_Problem to work on_
Once the line containing "(s.groups.filter fun k x =>" is found in the entries below, restate it and each following line word for word, stopping after the line containing "none => false)).rows.length".

Source records
-- ==== Sys2Proof/Machine/Debug.lean ====
section
/-! DEFINITION. Observing the machine (chapter 21): holds, stop records and the debugger's commands (R411 to R417), tagged sampling (R418, R419), rings and trace (R420, R421), and dumps (R422 to R425). -/

namespace Sys2Proof.Machine
open Sys2Proof

/-! ### Pipes -/

/-- The opcodes of formats E and G whose operand at bit 47 is a destination. -/
def bigDests : List Nat :=
  [0x22, 0x7E, 0x80, 0x82, 0x84, 0x86, 0x89, 0xA0, 0xA1, 0xA3, 0xA5, 0xB3, 0xB5, 0xB6, 0xD9, 0xE1, 0xE4, 0xE8, 0xE9, 0xEA, 0xEB, 0xEC, 0xF0, 0xF2]

/-- Whether a word's destination names the scalar file (01 R10, R11): the operand at bit 47 of formats A to C, of movi, and of lea, the loads and other results of formats E and G. -/
def scalarDest (w : Nat) : Bool :=
  let op := bitsAt w 56 8
  bitAt w 47 && (decide (bitsAt w 48 3 ≤ 2) || op == 0x25 || bigDests.contains op)

/-- The pipe an instruction issues to (01 R10), in the numbers of 21 R418: 0 FMA, 1 integer/permute, 2 memory/queue, 3 scalar/branch. -/
def pipeOf (w : Nat) : Nat :=
  let op := bitsAt w 56 8
  if op ≤ 0x2F then (if scalarDest w then 3 else 1)
  else if op ≤ 0x5F then (if scalarDest w then 3 else 0)
  else if op ≤ 0x6F then 1
  else if op ≤ 0x7F then 3
  else if op ≤ 0xEF then 2
  else 3

/-- The passes of an instruction over its pipe (01 R11): one where its destination names the scalar file, and one of a control instruction (08 R204); else one for each mask word that holds an effective lane. -/
def passesOf (w : Nat) (eff : Mask) : Nat :=
  if scalarDest w || bitsAt w 60 4 == 7 then 1
  else ((List.range 4).filter fun i => bitsAt eff.toNat (32 * i) 32 != 0).length

/-- Whether a word names a register that its instruction writes: results of opcodes up to 0x6F, the link of call, the status of enq.try, and those of formats E and G. -/
def namesDest (w : Nat) : Bool :=
  let op := bitsAt w 56 8
  decide (op ≤ 0x6F) || op == 0x73 || (op == 0x7F && bitsAt w 16 16 == 1) || bigDests.contains op

/-! ### Selection (07 R191, 08 R211) -/

/-- The slot of its quarter that a group occupies: the groups on a quarter fill its 24 slots in the order of their start (DESIGN CHOICE, log 3: the spec numbers no slot). -/
def State.slotOf (s : State) (uid : Nat) (g : Group) : Nat :=
  (s.groups.filter fun k x =>
    decide (k < uid) && !x.seq && decide (x.core = g.core ∧ x.quarter = g.quarter ∧ x.life ≠ .ended)
      && (match s.blocks.get x.block with | some b => b.onCores | none => false)).rows.length

/-- The place of the rotating pointer of a pipe of a group's quarter. -/
def Group.pipeKey (g : Group) (pipe : Nat) : Nat := 16 * g.core + 4 * g.quarter + pipe

/-- The rotating pointers of some pipes of a group's quarter move to the slot after its own. -/
def State.passSlot (s : State) (uid : Nat) (g : Group) (pipes : List Nat) : State :=
  { s with pointers := pipes.foldl (fun t p => t.put (g.pipeKey p) ((s.slotOf uid g + 1) % 24)) s.pointers }

/-- What a fragment offers to a pipe: who, its key of quarter and pipe, its slot, since when it is ready, and its lowest lane. -/
structure Offer where
  who : Issuer
  key : Nat
  slot : Nat
  ready : Nat
  lane : Nat
  deriving DecidableEq, Repr

/-- The offer of a fragment of a group that stands at an instruction and waits on nothing. A fragment at a header, one whose wait is tested again, and a sequencer, which has its issue port to itself, offer nothing: selection does not hold them back. -/
def State.offer (s : State) (c : Ctx) : Option Offer :=
  if c.g.seq || decide (c.f.phase ≠ .run) || decide (c.f.stall ≠ 0) then none
  else
    match s.peek c c.f.pc with
    | .word w => some { who := { group := c.uid, frag := c.fid }, key := c.g.pipeKey (pipeOf w.toNat), slot := s.slotOf c.uid c.g,
                        ready := c.f.ready, lane := lowestLane c.f.mask }
    | .trap _ _ _ | .absent _ => none

/-- Whether one offer of a pipe is taken before another (07 R191): of one group the longest ready, then the lowest lane; else the aged, those longest ready first; else the first at or after the pointer. Cycles are counted in instructions issued (log 5). -/
def State.before_ (s : State) (a b : Offer) : Bool :=
  let aged := fun (o : Offer) => decide (o.ready + 64 ≤ s.tick)
  let far := fun (o : Offer) => (o.slot + 24 - s.pointers.getD a.key 0) % 24
  if a.who.group = b.who.group then decide (a.ready < b.ready) || (a.ready == b.ready && decide (a.lane < b.lane))
  else if aged a || aged b then aged a && (!aged b || decide (a.ready < b.ready) || (a.ready == b.ready && decide (far a < far b)))
  else decide (far a < far b)

/-- The offers that the pipes of every quarter take: no other offer of the pipe comes first. -/
def State.chosen (s : State) (os : List Offer) : List Offer :=
  let own := os.filter fun a => !os.any fun b => b.key == a.key && b.who.group == a.who.group && s.before_ b a
  own.filter fun a => !own.any fun b => b.key == a.key && s.before_ b a

/-! ### What may issue -/

/-- Whether a hold lets a fragment issue: only that of a single step, the one with its group's lowest lane (21 R415). -/
def Ctx.unheld (c : Ctx) : Bool :=
  match c.b.hold with
  | none => true
  | some h => decide (h.step = some c.uid) && decide (c.g.fragOfLowest c.g.liveLanes = some c.fid)

/-- Whether a block's fragments issue: resident, or in the handler of a pre-emption, which a sequencer has not (07 R191, R197, 08 R217). A sequencer's go on while the anchor block's window write-back is awaited, and while it is aborted for a page (06 R145). -/
def Block.issues (b : Block) (seq : Bool) : Bool :=
  match b.life with
  | .resident => true
  | .quiesced => !seq
  | .closing _ | .waitPage | .queued => seq
  | .saved | .ended => false

/-- The trap from outside that this fragment takes at its boundary: it holds the lowest live lane of those the trap concerns. In a pre-emption or resume handler it waits (17 R364). -/
def Ctx.lateTrap (c : Ctx) : Option LatePoison :=
  if c.f.handler = .preempt ∨ c.f.handler = .resume then none
  else c.g.late.find? fun p =>
    decide (p.mask &&& c.g.liveLanes ≠ 0) && c.f.mask.getLsbD (lowestLane (p.mask &&& c.g.liveLanes))

/-- Whether a trap from outside, or one of the log, is due at the fragment's boundary. -/
def Ctx.outsideTrap (c : Ctx) : Bool := if c.repeats then c.loggedTrap.isSome else c.lateTrap.isSome

/-- Whether a fragment may issue (07 R191). A fragment that is spilled, or whose group has executed pdone, does not, nor one that waits at its reconvergence header, but to take a trap at that boundary (10 R252, 19 R402). -/
def Ctx.issues (c : Ctx) (s : State) : Bool :=
  s.running && c.b.issues c.g.seq && c.unheld && (c.b.quiesce.isNone || c.b.hold.isSome) && decide (c.g.life = .live) && (decide (c.f.phase ≠ .reconv) || c.outsideTrap) && c.f.onChip
    && !c.g.doneMark && !(s.part c.l.part).frozen && c.l.ended.isNone

/-- The fragments of the machine, by group and fragment. -/
def State.fragments (s : State) : List Issuer :=
  s.groups.rows.flatMap fun r => r.2.frags.rows.map fun x => { group := r.1, frag := x.1 }

/-- The offers of the fragments that may issue now. -/
def State.offers (s : State) : List Offer :=
  s.fragments.filterMap fun p => ((s.ctxOf p.group p.frag).filter fun c => c.issues s).bind s.offer

/-- The issue state of a fragment: of the reasons that hold, the one with the lowest code (07 R193). A pre-emption is in progress from its order to its capture, and again once the group has executed pdone. -/
def State.issueState (s : State) (c : Ctx) : Nat :=
  if !c.unheld then 1
  else if c.b.quiesce.isSome || c.g.doneMark then 2
  else if c.f.phase = .arrive ∨ c.f.stall = 3 then 3
  else if !c.f.onChip then 4
  else if c.f.stall = 0 then
    match (if c.issues s then s.offer c else none) with
    | some o => if (s.chosen s.offers).contains o then 0 else 13
    | none => 0
  else c.f.stall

_Response to this task_
  (s.groups.filter fun k x =>
    decide (k < uid) && !x.seq && decide (x.core = g.core ∧ x.quarter = g.quarter ∧ x.life ≠ .ended)
      && (match s.blocks.get x.block with | some b => b.onCores | none => false)).rows.length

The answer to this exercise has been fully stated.